EXERCISE.
Reproduce, without any change, the span of lines from the opening of the records below to the line containing "m with crossings", inclusive.
------ DATA EXTRACT
/-- The receiver reads an entry and returns its credit; it discards one with a parity error. A credit beyond 16 is out of
range. -/
def Mod.crossRead (m : Mod) (x : Crossing) : Mod × Crossing :=
  let m := match x.fifo with
    | (_, false) :: _ => m.fabricFault 1 2 0 Reg.SYS_FABRIC_ERR_CROSSING_PARITY
    | _ => m
  let x := { x with fifo := x.fifo.drop 1 }
  if 16 ≤ x.credits then (m.fabricFault 1 3 0 Reg.SYS_FABRIC_ERR_CREDIT_ERROR, x) else (m, { x with credits := x.credits + 1 })

def Mod.crossReads (m : Mod) (x : Crossing) : Nat → Mod × Crossing
  | 0 => (m, x)
  | n + 1 =>
    match m.crossRead x with
    | (m', x') => m'.crossReads x' n

/-- CROSSING_ENTRY: an entry from `a` to `b`, after which the receiver reads `reads` entries. -/
def Mod.crossingEntry (m : Mod) (a b : Nat) (e : BitVec 64 × Bool) (reads : Nat) : Mod :=
  if a = b then m
  else
    let x := m.crossing a b
    match m.crossReads ({ x with held := x.held ++ [e] } : Crossing).issue reads with
    | (m', y) => m'.setCrossing y.issue

def execCrossingEntry (src dst : Island) (data : BitVec 64) (parityOk : Bool) (reads : Nat) (s : State) : Outcome :=
  run s (fun m => m.crossingEntry (islandCode src) (islandCode dst) (data, parityOk) reads)

/-- The crossings between CYC and Porter `s` are flushed; what was in transfer counts as a receive error of the Porter's
internal port. -/
def Mod.flushCrossing (m : Mod) (s : Nat) : Mod :=
  let mine := fun (x : Crossing) => (x.src == 5 && x.dst == 6 + s) || (x.src == 6 + s && x.dst == 5)
  let busy := m.crossings.any (fun x => mine x && !(x.fifo.isEmpty && x.held.isEmpty))
  let m := { m with crossings := m.crossings.filter (fun x => !mine x) }
  if busy then m.count Reg.PRT_Pp_ERRORS_RX_ERRORS 1 s 26 else m

/-- ISLAND_RESET (R18). -/
def Mod.islandReset (m : Mod) : Island → Mod
  | .cyc => (m.flushCrossing 0).flushCrossing 1
  | .prt s => (m.flushCrossing s.val).porterReset s.val
  | _ => m

def execIslandReset (i : Island) (s : State) : Outcome := run s (fun m => m.islandReset i)

end Sys2Proof.Machine
end

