-- ==== Sys2Proof/Machine/Registers.lean ====
section
/-!
DEFINITION. The commands that write one register: each is a write of its word by the named initiator, judged as every
register write is.
-/

namespace Sys2Proof.Machine

/-- A write of the word at offset `o`. -/
def regWrite (who : Initiator) (o : Nat) (value : Word32) (s : State) (svc : Nat := 2) : Outcome :=
  run s (fun m => m.busWrite who o value.toNat svc)

/-- MODULE_RESET: SYS_CMD (R543, R562). -/
def execModuleReset (who : Initiator) (value : Word32) (s : State) : Outcome := regWrite who 0x40C value s
/-- SYS_TXN_PEAK_CLR (R24). -/
def execSysTxnPeakClr (who : Initiator) (value : Word32) (s : State) : Outcome := regWrite who 0x404 value s
/-- FABRIC_ERR_CLEAR (R25). -/
def execFabricErrClear (who : Initiator) (value : Word32) (s : State) : Outcome := regWrite who 0x408 value s
/-- FORCE_MISMATCH: LANE_CTL (R70). -/
def execForceMismatch (who : Initiator) (p : Pair) (value : Word32) (s : State) : Outcome :=
  regWrite who (0x20004 + 0x1000 * p.val) value s
/-- MISMATCH_INFO_CLEAR (R75). -/
def execMismatchInfoClear (who : Initiator) (p : Pair) (value : Word32) (s : State) : Outcome :=
  regWrite who (0x20400 + 0x1000 * p.val) value s
/-- SKEW_PEAK_CLR (R107). -/
def execSkewPeakClr (who : Initiator) (p : Pair) (value : Word32) (s : State) : Outcome := regWrite who (0x30420 + 4 * p.val) value s
/-- COLD_START: LGR_CTL (R194). -/
def execColdStart (who : Initiator) (value : Word32) (s : State) : Outcome := regWrite who 0x50000 value s
/-- MIRROR_LAG_CLR (R198). -/
def execMirrorLagClr (who : Initiator) (value : Word32) (s : State) : Outcome := regWrite who 0x50014 value s
/-- COMMIT_TIME_CLR (R199). -/
def execCommitTimeClr (who : Initiator) (value : Word32) (s : State) : Outcome := regWrite who 0x50400 value s
/-- MIGRATE_TIME_CLR (R231). -/
def execMigrateTimeClr (who : Initiator) (value : Word32) (s : State) : Outcome := regWrite who 0x50408 value s
/-- EXEC_PEAK_CLR (R160). -/
def execExecPeakClr (who : Initiator) (p : Pair) (t : Task) (value : Word32) (s : State) : Outcome :=
  regWrite who (0x4010C + 0x1000 * p.val + 0x10 * t.val) value s
/-- RETURN: CYC_CTL (R261, R270). -/
def execReturn (who : Initiator) (value : Word32) (s : State) : Outcome := regWrite who 0x60000 value s
/-- SCHED_SELECT (R267, R273). -/
def execSchedSelect (who : Initiator) (value : Word32) (s : State) : Outcome := regWrite who 0x6000C value s
/-- SWAP: TWN_CTL (R355, R359). -/
def execSwap (who : Initiator) (value : Word32) (s : State) : Outcome := regWrite who 0x80000 value s
/-- RECOVER: CAN_CTL (R395, R397). -/
def execRecover (who : Initiator) (n : Ctrl) (value : Word32) (s : State) : Outcome := regWrite who (0x90000 + 0x1000 * n.val) value s
/-- CAN_RX_ACK_REGISTER (R388, R405). -/
def execCanRxAckRegister (who : Initiator) (n : Ctrl) (value : Word32) (s : State) : Outcome :=
  regWrite who (0x90404 + 0x1000 * n.val) value s
/-- PREFETCH_DISCARD_CLR (R446). -/
def execPrefetchDiscardClr (who : Initiator) (w : Fin 16) (value : Word32) (s : State) : Outcome :=
  regWrite who (0xB0104 + 0x10 * w.val) value s
/-- FC_INTAKE_WRITE: FC_INTAKE_HI (R488, R522). -/
def execFcIntakeWrite (who : Initiator) (value : Word32) (s : State) : Outcome := regWrite who 0xD0008 value s
/-- ACK: FC_CTL (R496, R521). -/
def execAck (who : Initiator) (value : Word32) (s : State) : Outcome := regWrite who 0xD0000 value s
/-- RELEASE: FC_CTL (R495, R521). -/
def execRelease (who : Initiator) (value : Word32) (s : State) : Outcome := regWrite who 0xD0000 value s
/-- ARCH_SEQ_WRITE: DBK_ARCH_SEQ_HI (R526). -/
def execArchSeqWrite (who : Initiator) (value : Word32) (s : State) : Outcome :=
  runDb s (fun m d => m.busWriteDb d who 0xE0404 value.toNat)
/-- STEP: TIM_CTL (R515, R528). -/
def execStep (who : Initiator) (value : Word32) (s : State) : Outcome := regWrite who 0x1000C value s
/-- RATE_SET: TIM_RATE_PPB (R516, R528). -/
def execRateSet (who : Initiator) (value : Word32) (s : State) : Outcome := regWrite who 0x10020 value s
/-- UTC_OFFSET_SET: TIM_UTC_OFFSET (R528). -/
def execUtcOffsetSet (who : Initiator) (value : Word32) (s : State) : Outcome := regWrite who 0x10024 value s
/-- TRIGGER_ARM: TIM_TRIGn_CTL (R517, R529). -/
def execTriggerArm (who : Initiator) (n : Fin 8) (value : Word32) (s : State) : Outcome := regWrite who (0x10100 + 0x10 * n.val) value s
/-- BEGIN (R545). -/
def execBegin (who : Initiator) (value : Word32) (s : State) : Outcome := regWrite who 0xF0000 value s
/-- COMMIT (R547, R548). -/
def execCommit (who : Initiator) (value : Word32) (s : State) : Outcome := regWrite who 0xF0004 value s
/-- ABORT (R563). -/
def execAbort (who : Initiator) (value : Word32) (s : State) : Outcome := regWrite who 0xF0008 value s
/-- UPD_CANCEL (R591). -/
def execUpdCancel (who : Initiator) (value : Word32) (s : State) : Outcome := regWrite who 0x100000 value s
/-- ACTIVATE (R576, R591). -/
def execActivate (who : Initiator) (svc : Svc) (value : Word32) (s : State) : Outcome := regWrite who 0x100000 value s svc.val
/-- CONFIRM (R584, R591). -/
def execConfirm (who : Initiator) (value : Word32) (s : State) : Outcome := regWrite who 0x100000 value s
/-- FALLBACK_NOW (R585, R591). -/
def execFallbackNow (who : Initiator) (value : Word32) (s : State) : Outcome := regWrite who 0x100000 value s
/-- TEST_START (R616, R620). -/
def execTestStart (who : Initiator) (svc : Svc) (value : Word32) (s : State) : Outcome := regWrite who 0x130000 value s svc.val
/-- TEST_STOP (R616, R620). -/
def execTestStop (who : Initiator) (svc : Svc) (value : Word32) (s : State) : Outcome := regWrite who 0x130000 value s svc.val
/-- LBB_WALK_TEST (R617, R620). -/
def execLbbWalkTest (who : Initiator) (value : Word32) (s : State) : Outcome := regWrite who 0x130500 value s
/-- LAMP_TEST (R611, R619). -/
def execLampTest (who : Initiator) (value : Word32) (s : State) : Outcome := regWrite who 0x40 value s
/-- IDENTIFY (R611, R619). -/
def execIdentify (who : Initiator) (value : Word32) (s : State) : Outcome := regWrite who 0x40 value s

end Sys2Proof.Machine
end

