/-- R351, R355, R356: a granted claim makes the standby RUN_ACTIVE and the active twin, with TAKEOVER raised, and starts the restore of
its pairs; at its end they run. A swap request is accepted or refused with its code; the accepted swap, once every release is
committed and mirrored, hands over in the claim slot, where the unit becomes RUN_STANDBY and its pairs go into reset; past its
time it is refused with code 6. -/
def Obligations.TakeoverAndSwap : Prop :=
  (∀ (path : Nat) (s : State), s.mod.granted = some path → s.mod.unit = stSTANDBY →
    Completes .claimGrant s (fun m => m.unit = stACTIVE ∧ m.role = rlACTIVE ∧ m.twn.takingOver = true ∧ m.cyc.masterNext = true ∧
      CountedUp Reg.TWN_TAKEOVER_COUNT 0 0 s.mod m ∧ m.get Reg.TWN_TAKEOVER_PATH = path % 2 ^ Reg.TWN_TAKEOVER_PATH.width ∧
      Reported s.mod m 0xD0 3 0 ∧
      (∀ p : Pair, s.mod.split p.val = false → s.mod.lstate p.val = lnIDLE → m.lstate p.val = lnRESTORE))) ∧
  (∀ s : State, s.mod.twn.takingOver = true → s.mod.unit = stACTIVE →
    (∀ p ∈ s.mod.lockstepPairs, s.mod.lstate p ≠ lnSELFTEST) → (s.mod.triad = false ∨ s.mod.task.table = none) →
    Completes .takeoverRestoreComplete s (fun m => m.twn.takingOver = false ∧ m.twn.claiming = none ∧
      m.get Reg.TWN_TAKEOVER_US = min 0xFFFFF ((s.mod.now - s.mod.twn.refMono) / 1000) ∧
      (s.mod.twn.claiming = some pathSWAP → Reported s.mod m 0xD0 7 0) ∧
      (∀ p : Pair, s.mod.split p.val = false → (s.mod.lstate p.val = lnIDLE ∨ s.mod.lstate p.val = lnRESTORE ∧
        ∃ r, (s.mod.lane p.val).restart = some r ∧ r.takeover = true) → m.lstate p.val = lnRUN))) ∧
  (∀ (who : Initiator) (v : Word32) (s : State), s.mod.mayWrite who 0x80000 v.toNat = true → Settled s.mod who 0x80000 v.toNat →
    bitOf v.toNat 1 = true →
    Completes (.swap who v) s (fun m => m.resp = some .ok ∧
      (s.mod.swapCode = none → m.twn.swap = some (0, false) ∧ m.get Reg.TWN_CTL_SWAP = 1 ∧
        Frame [Reg.TWN_CTL_SWAP.key 0 0] [.resp, .twn] s.mod.fresh m) ∧
      (∀ c, s.mod.swapCode = some c → m.get Reg.TWN_STATUS_SWAP_REFUSE = c ∧ Raised s.mod m 0xD0 8 0 ∧
        Frame [Reg.TWN_STATUS_SWAP_REFUSE.key 0 0] [.resp, .fc] s.mod.fresh m))) ∧
  (∀ (n : Nat) (s : State), s.mod.twn.swap = some (n, true) → s.mod.twn.swapSent = false → s.mod.quiet = true →
    s.mod.get Reg.LGR_MIRROR_LAG_LAG = 0 →
    Completes .swapQuiesced s (fun m => m.twn.swapSent = true ∧ m.twn.surrender = some 2 ∧ Frame [] [.twn] s.mod.fresh m)) ∧
  (∀ s : State, s.mod.hasTwin = true → s.mod.twn.surrender = some 2 → s.mod.unit = stACTIVE → s.mod.upd.fallbackDue = none →
    Completes .claimSlot s (fun m => m.unit = stSTANDBY ∧ m.role = rlSTANDBY ∧ m.get Reg.CYC_STATUS_ROLE = cySTANDBY ∧
      m.get Reg.LGR_STATUS_MIRROR = miRECEIVING ∧ m.task.releases = [] ∧
      (∀ ch ∈ [0, 1], Out.frame ch s.mod.ownNode 0x3FF s.mod.caseNow s.mod.cycle
        (.surrender ⟨s.mod.ownNode, 2, s.mod.twn.pollSeen, s.mod.lgr.commits⟩) ∈ m.out) ∧
      (∀ p : Pair, m.lstate p.val = if s.mod.lstate p.val = lnFAILED then lnFAILED else lnRESET))) ∧
  (∀ (n : Nat) (s : State), s.mod.twn.swap = some (n, true) → s.mod.twn.swapSent = false → 4 ≤ n → s.mod.upd.fallbackDue = none →
    (s.mod.triad = false ∨ s.mod.task.table = none) →
    Completes .swapTimeout s (fun m => m.twn.swap = none ∧ m.get Reg.TWN_CTL_SWAP = 0 ∧ m.get Reg.TWN_STATUS_SWAP_REFUSE = 6 ∧
      Reported s.mod m 0xD0 8 0 ∧ m.unit = s.mod.unit))

/-! ### The cycle network -/

/-- R30, R243, R338, R515: a basic cycle start gives the cycle its number, from a master at once and from a follower unless the poll of this
cycle has given it already; the supply of the passed cycle shows, a pending step of module time takes effect, and a twin's heartbeats
go out on both lanes. R240, R244: a poll of groups 1 to 7 goes out on every channel whose table has it in this cycle, and an output slot
sends the records of its data sets. -/
def Obligations.CycleStartAndSlots : Prop :=
  (∀ (mv : BitVec 18) (s : State), s.mod.cyc.started = true → s.mod.cyc.masterNext = false →
    (s.mod.mastering = true ∨ s.mod.bcQ * 250000 ≤ 2 * (s.mod.now - s.mod.cyc.cycleStart)) → s.mod.upd.fallbackDue = none →
    s.mod.updState ≠ upTRIAL →
    Completes (.basicCycleStart mv) s (fun m => m.cycle = s.mod.cycleAfter s.mod.cycle 1 % 2 ^ 32 ∧ m.cyc.cycleStart = s.mod.now ∧
      m.get Reg.SYS_SUPPLY_MV_MV = mv.toNat ∧
      (s.mod.get Reg.TIM_CTL_STEP = 1 → m.get Reg.TIM_CTL_STEP = 0 ∧ m.get Reg.TIM_CTL_VALID = 1) ∧
      (s.mod.hasTwin = true → s.mod.cfg.atCycle = [] → s.mod.cfg.atMacro = [] →
        ∀ l ∈ [0, 1], ∃ b, Out.heartbeat l b ∈ m.out ∧ b.cycle = m.cycle))) ∧
  (∀ (mv : BitVec 18) (s : State), s.mod.cyc.started = false → s.mod.cyc.masterNext = false →
    Completes (.basicCycleStart mv) s (fun m => Frame [] [] s.mod.fresh m)) ∧
  (∀ (g : Fin 8) (s : State), g.val ≠ 0 →
    Completes (.groupPoll g) s (fun m =>
      m.out = ([0, 1].filter (fun ch => s.mod.sends ch &&
        (s.mod.tableNow ch).any (fun t => t.entries.any (fun e => e.type == 1 && e.group == g.val && e.index == s.mod.cycleIndex)))).map
        (fun ch => Out.frame ch s.mod.ownNode 0x3FF s.mod.caseNow s.mod.cycle (.poll (s.mod.pollBody ch g.val))) ∧
      Frame [] [.out] s.mod.fresh m)) ∧
  (∀ (ch : Side) (e : Nat) (x : SchedEntry) (s : State), s.mod.entryNow (s.mod.tableNow ch.val) e = some x → s.mod.sends ch.val = true →
    x.type = 2 → x.node = 0 → (∃ n ∈ x.sets, ∃ d, s.mod.ds n = some d ∧ d.outbound = true) →
    Completes (.outputSlot ch e) s (fun m =>
      m.out = [.frame ch.val s.mod.ownNode 0x3FF s.mod.caseNow s.mod.cycle
        (.data (((x.sets.filterMap s.mod.ds).filter (·.outbound)).map s.mod.dsRecord))] ∧ Frame [] [.out] s.mod.fresh m))

/-- R238, R241, R254, R258: a record that arrives intact in its slot is the data set's value, FRESH and valid as its producer says; one
with a wrong check is dropped with DATA_CHECK, and a frame of another cycle or case is discarded; a due time that passes without a
record counts and, at MISS_LIMIT, substitutes; ADMIT_WAIT substitutes what never came. The exchange with the island brings its
snapshot into the LOCAL inbound set and delivers the LOCAL outbound one, or misses. -/
def Obligations.InboundData : Prop :=
  (∀ (ch : Side) (e w : Nat) (h : FrameHdr) (r : DsRecord) (err : Int) (x : SchedEntry) (d : DsDesc) (s : State), s.mod.copies = true →
    s.mod.entryNow (s.mod.tableNow ch.val) e = some x → x.type = 2 → x.node ≠ 0 → x.sets = [w] → w < 1024 → s.mod.ds w = some d → d.ds = w →
    d.outbound = false → d.arrival = false → s.mod.discards h ch.val = false → h.subtype = 2 →
    (s.mod.mastering = false ∨ s.mod.isNamed x.node = false) → r.ds = w → r.len = d.len → r.payload.length = d.len →
    r.dchk = dchk r.ds h.src h.cycle r.payload →
    Completes (.dataFrameReceived ch e h [r] err) s (fun m => m.dsStatus w = b2n (bitOf r.pstatus 0) + stFRESH ∧
      alGet m.cyc.payloads w = some r.payload ∧ m.missesOf w = 0 ∧ w ∈ m.cyc.arrived ∧ Frame [] [.mem, .cyc, .twn] s.mod.fresh m)) ∧
  (∀ (ch : Side) (e w : Nat) (h : FrameHdr) (r : DsRecord) (err : Int) (x : SchedEntry) (d : DsDesc) (s : State), s.mod.copies = true →
    s.mod.entryNow (s.mod.tableNow ch.val) e = some x → x.type = 2 → x.node ≠ 0 → x.sets = [w] → s.mod.ds w = some d →
    d.outbound = false → s.mod.discards h ch.val = false → h.subtype = 2 → w ∉ s.mod.cyc.arrived →
    (s.mod.mastering = false ∨ s.mod.isNamed x.node = false) → r.ds = w → r.len = d.len → r.payload.length = d.len →
    r.dchk ≠ dchk r.ds h.src h.cycle r.payload →
    Completes (.dataFrameReceived ch e h [r] err) s (fun m => CountedUp Reg.CYC_ERRORS_DCHK 0 0 s.mod m ∧ Raised s.mod m 0x73 8 0 ∧
      Frame [Reg.CYC_ERRORS_DCHK.key 0 0] [.fc, .twn] s.mod.fresh m)) ∧
  (∀ (ch : Side) (e : Nat) (h : FrameHdr) (rs : List DsRecord) (err : Int) (x : SchedEntry) (s : State), s.mod.copies = true →
    s.mod.entryNow (s.mod.tableNow ch.val) e = some x → x.type = 2 → x.node ≠ 0 → s.mod.discards h ch.val = true →
    Completes (.dataFrameReceived ch e h rs err) s (fun m => CountedUp Reg.CYC_ERRORS_DISCARDS 0 0 s.mod m ∧
      Raised s.mod m (0x71 + ch.val) 7 0 ∧ Frame [Reg.CYC_ERRORS_DISCARDS.key 0 0] [.fc, .twn] s.mod.fresh m)) ∧
  (∀ (ch : Side) (e w : Nat) (x : SchedEntry) (d : DsDesc) (s : State), s.mod.copies = true →
    s.mod.entryNow (s.mod.dueTable ch.val) e = some x → x.type = 2 → x.node ≠ 0 → x.sets = [w] → w < 1024 → s.mod.ds w = some d → d.ds = w →
    d.outbound = false → w ∉ s.mod.cyc.stale → w ∉ s.mod.cyc.arrived → (s.mod.mastering = false ∨ s.mod.isNamed x.node = false) →
    s.mod.missesOf w < d.missLimit →
    Completes (.dueTime ch e) s (fun m => CountedUp Reg.CYC_MISSES_TOTAL 0 0 s.mod m ∧ m.missesOf w = s.mod.missesOf w + 1 ∧
      m.dsStatus w = (if s.mod.missesOf w + 1 = d.missLimit then stVALID + stSUBST + keepBits (s.mod.dsStatus w) stSTALE
        else keepBits (s.mod.dsStatus w) 21) ∧
      Frame [Reg.CYC_MISSES_TOTAL.key 0 0] [.mem, .cyc] s.mod.fresh m)) ∧
  (∀ (d : DsDesc) (s : State), s.mod.unit = stACTIVE → s.mod.cyc.admitDone = false → s.mod.inbound = [d] → d.ds < 1024 →
    s.mod.ds d.ds = some d → s.mod.dsStatus d.ds = 0 →
    Completes .admitWaitExpiry s (fun m => m.cyc.admitDone = true ∧ m.dsStatus d.ds = stVALID + stSUBST ∧
      alGet m.cyc.payloads d.ds = some d.subst ∧ Frame [] [.mem, .cyc] s.mod.fresh m)) ∧
  (∀ (d : DsDesc) (s : State), s.mod.copies = true → s.mod.localSet false = some d →
    Completes (.localExchange false) s (fun m => m.get Reg.DIO_STATUS_LINK = 0 ∧ CountedUp Reg.CYC_MISSES_TOTAL 0 0 s.mod m ∧
      Frame [Reg.DIO_STATUS_LINK.key 0 0, Reg.CYC_MISSES_TOTAL.key 0 0] [.mem, .cyc] s.mod.fresh m)) ∧
  (∀ (d : DsDesc) (s : State), s.mod.copies = true → s.mod.localSet false = some d → d.ds < 1024 → s.mod.ds d.ds = some d →
    s.mod.get Reg.DIO_CTL_ENABLE = 1 →
    Completes (.localExchange true) s (fun m => m.get Reg.DIO_STATUS_LINK = 1 ∧ m.dsStatus d.ds = stVALID + stFRESH ∧
      alGet m.cyc.payloads d.ds = some s.mod.dioSnapshot ∧ m.dio.edges = 0 ∧
      ((∃ o, s.mod.localSet true = some o) → s.mod.mastering = true → m.dio.delivered = true) ∧
      FrameIn [12] [.mem, .cyc, .dio, .fc] s.mod.fresh m))

/-- R234, R238, R251, R259 to R262, R265, R267, R273: a channel's loss and return are raised and shown, the loss of both ends the output,
and the master decides the fallback two cycles on or, as AUTO_RETURN and RETURN say, the return at a macrocycle start; the master
decides a selected case that the directory holds; a module that listens or stands by takes cycle, case and kind from a poll. -/
def Obligations.ChannelsAndCases : Prop :=
  (∀ (ch : Side) (s : State), s.mod.cyc.channels.length = 2 → (s.mod.chan ch.val).lost = false →
    Completes (.channelLost ch) s (fun m => (m.chan ch.val).lost = true ∧ Reported s.mod m (0x71 + ch.val) 5 0 ∧
      m.get (if ch.val = 0 then Reg.CYC_STATUS_CH_A_OK else Reg.CYC_STATUS_CH_B_OK) = 0 ∧
      ((s.mod.chan (1 - ch.val)).lost = true → m.cyc.bothLost = true ∧ Reported s.mod m 0x70 4 0) ∧
      ((s.mod.chan (1 - ch.val)).lost = false → s.mod.mastering = true → ∃ x, m.cyc.decided = some x ∧ x.kind = kindFor ch.val ∧
        x.case_ = s.mod.caseNow ∧ x.cycle = s.mod.fallbackCycle) ∧
      FrameIn [6] [.cyc, .fc] s.mod.fresh m)) ∧
  (∀ (ch : Side) (s : State), s.mod.cyc.channels.length = 2 → (s.mod.chan ch.val).lost = true → s.mod.chanForced ch.val = false →
    Completes (.channelRestored ch) s (fun m => (m.chan ch.val).lost = false ∧ Raised s.mod m (0x71 + ch.val) 6 0 ∧
      m.get (if ch.val = 0 then Reg.CYC_STATUS_CH_A_OK else Reg.CYC_STATUS_CH_B_OK) = 1 ∧ m.cyc.bothLost = false ∧
      (s.mod.cyc.bothLost = false → (s.mod.chan (1 - ch.val)).lost = false → s.mod.mastering = true →
        s.mod.get Reg.CYC_CTL_AUTO_RETURN = 1 → s.mod.kindNow ≠ 0 →
        ∃ x, m.cyc.decided = some x ∧ x.kind = 0 ∧ x.cycle = s.mod.macroAfter s.mod.cycle 2) ∧
      FrameIn [6] [.cyc, .fc] s.mod.fresh m)) ∧
  (∀ (who : Initiator) (v : Word32) (s : State), s.mod.mayWrite who 0x60000 v.toNat = true → Settled s.mod who 0x60000 v.toNat →
    bitOf v.toNat 5 = true → s.mod.mastering = true → s.mod.get Reg.CYC_CTL_AUTO_RETURN = 0 → s.mod.kindNow ≠ 0 →
    (∀ c ∈ s.mod.cyc.channels, c.lost = false) →
    Completes (.return_ who v) s (fun m => m.resp = some .ok ∧ (∃ x, m.cyc.decided = some x ∧ x.kind = 0 ∧ x.case_ = s.mod.caseNow ∧
      x.cycle = s.mod.macroAfter s.mod.cycle 2) ∧ FrameIn [6] [.resp, .cyc] s.mod.fresh m)) ∧
  (∀ (who : Initiator) (v : Word32) (s : State), s.mod.mayWrite who 0x6000C v.toNat = true → s.mod.get Reg.CYC_SCHED_SELECT_PENDING = 0 →
    Completes (.schedSelect who v) s (fun m => m.resp = some .ok ∧ m.get Reg.CYC_SCHED_SELECT_CASE = bitsOf v.toNat 0 5 ∧
      (((s.mod.cyc.dir.map (fun d => d.cases.length)).getD 0 ≤ bitsOf v.toNat 0 5) → m.cyc = s.mod.cyc) ∧
      (bitsOf v.toNat 0 5 < (s.mod.cyc.dir.map (fun d => d.cases.length)).getD 0 → m.get Reg.CYC_SCHED_SELECT_PENDING = 1 ∧
        (s.mod.mastering = true → s.mod.cyc.announce = none → s.mod.cyc.decided = none → ∃ x, m.cyc.decided = some x ∧
          x.case_ = bitsOf v.toNat 0 5 ∧ x.isCase = true ∧ x.cycle = s.mod.macroAfter s.mod.cycle 2)) ∧
      FrameIn [6] [.resp, .cyc] s.mod.fresh m)) ∧
  (∀ (who : Initiator) (v : Word32) (s : State), s.mod.mayWrite who 0x6000C v.toNat = true → s.mod.get Reg.CYC_SCHED_SELECT_PENDING = 1 →
    Completes (.schedSelect who v) s (fun m => m.resp = some .busError ∧ Frame [] [.resp] s.mod.fresh m)) ∧
  (∀ (ch : Side) (port : Port) (h : FrameHdr) (b : PollBody) (s : State), s.mod.cycRole = cyLISTENING ∨ s.mod.cycRole = cySTANDBY →
    port.val ≠ 24 → port.val ≠ 25 → frameWellFormed h ch.val = true → h.subtype = 1 → h.case_ < 32 → h.cycle < 2 ^ 32 → b.fallback < 3 →
    Completes (.masterPollReceived ch port h b) s (fun m => m.caseNow = h.case_ ∧ m.kindNow = b.fallback ∧
      (b.group = 0 → m.cycle = h.cycle) ∧ (b.group ≠ 0 → m.cycle = s.mod.cycle) ∧ m.cyc.foreignPoll = true ∧
      (b.nextCycle = 0xFFFFFFFF → m.cyc.announce = none) ∧
      (b.nextCycle ≠ 0xFFFFFFFF → ∃ a, m.cyc.announce = some a ∧ a.case_ = b.nextCase ∧ a.kind = b.nextKind ∧ a.cycle = b.nextCycle))) ∧
  (∀ (ch : Side) (port : Port) (h : FrameHdr) (b : PollBody) (s : State), frameWellFormed h ch.val = false ∨ h.subtype ≠ 1 →
    Completes (.masterPollReceived ch port h b) s (fun m => CountedUp Reg.CYC_ERRORS_DISCARDS 0 0 s.mod m ∧
      Raised s.mod m (0x71 + ch.val) 7 0 ∧ Frame [Reg.CYC_ERRORS_DISCARDS.key 0 0] [.fc, .twn] s.mod.fresh m)) ∧
  (∀ s : State, s.mod.mastering = true → s.mod.cyc.leaderSet = true →
    Completes .timeLeaderLost s (fun m => m.get Reg.CYC_STATUS_SYNC_LOCKED = 0 ∧ Raised s.mod m 0x74 11 0 ∧
      Frame [Reg.CYC_STATUS_SYNC_LOCKED.key 0 0] [.fc] s.mod.fresh m))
------------
EXPECTED OUTPUT.
/-- The receiver reads an entry and returns its credit; it discards one with a parity error. A credit beyond 16 is out of
range. -/
def Mod.crossRead (m : Mod) (x : Crossing) : Mod × Crossing :=
  let m := match x.fifo with
    | (_, false) :: _ => m.fabricFault 1 2 0 Reg.SYS_FABRIC_ERR_CROSSING_PARITY
    | _ => m
  let x := { x with fifo := x.fifo.drop 1 }
  if 16 ≤ x.credits then (m.fabricFault 1 3 0 Reg.SYS_FABRIC_ERR_CREDIT_ERROR, x) else (m, { x with credits := x.credits + 1 })

def Mod.crossReads (m : Mod) (x : Crossing) : Nat → Mod × Crossing
  | 0 => (m, x)
  | n + 1 =>
    match m.crossRead x with
    | (m', x') => m'.crossReads x' n

/-- CROSSING_ENTRY: an entry from `a` to `b`, after which the receiver reads `reads` entries. -/
def Mod.crossingEntry (m : Mod) (a b : Nat) (e : BitVec 64 × Bool) (reads : Nat) : Mod :=
  if a = b then m
  else
    let x := m.crossing a b
    match m.crossReads ({ x with held := x.held ++ [e] } : Crossing).issue reads with
    | (m', y) => m'.setCrossing y.issue

def execCrossingEntry (src dst : Island) (data : BitVec 64) (parityOk : Bool) (reads : Nat) (s : State) : Outcome :=
  run s (fun m => m.crossingEntry (islandCode src) (islandCode dst) (data, parityOk) reads)

/-- The crossings between CYC and Porter `s` are flushed; what was in transfer counts as a receive error of the Porter's
internal port. -/
def Mod.flushCrossing (m : Mod) (s : Nat) : Mod :=
  let mine := fun (x : Crossing) => (x.src == 5 && x.dst == 6 + s) || (x.src == 6 + s && x.dst == 5)
  let busy := m.crossings.any (fun x => mine x && !(x.fifo.isEmpty && x.held.isEmpty))
  let m := { m with crossings := m.crossings.filter (fun x => !mine x) }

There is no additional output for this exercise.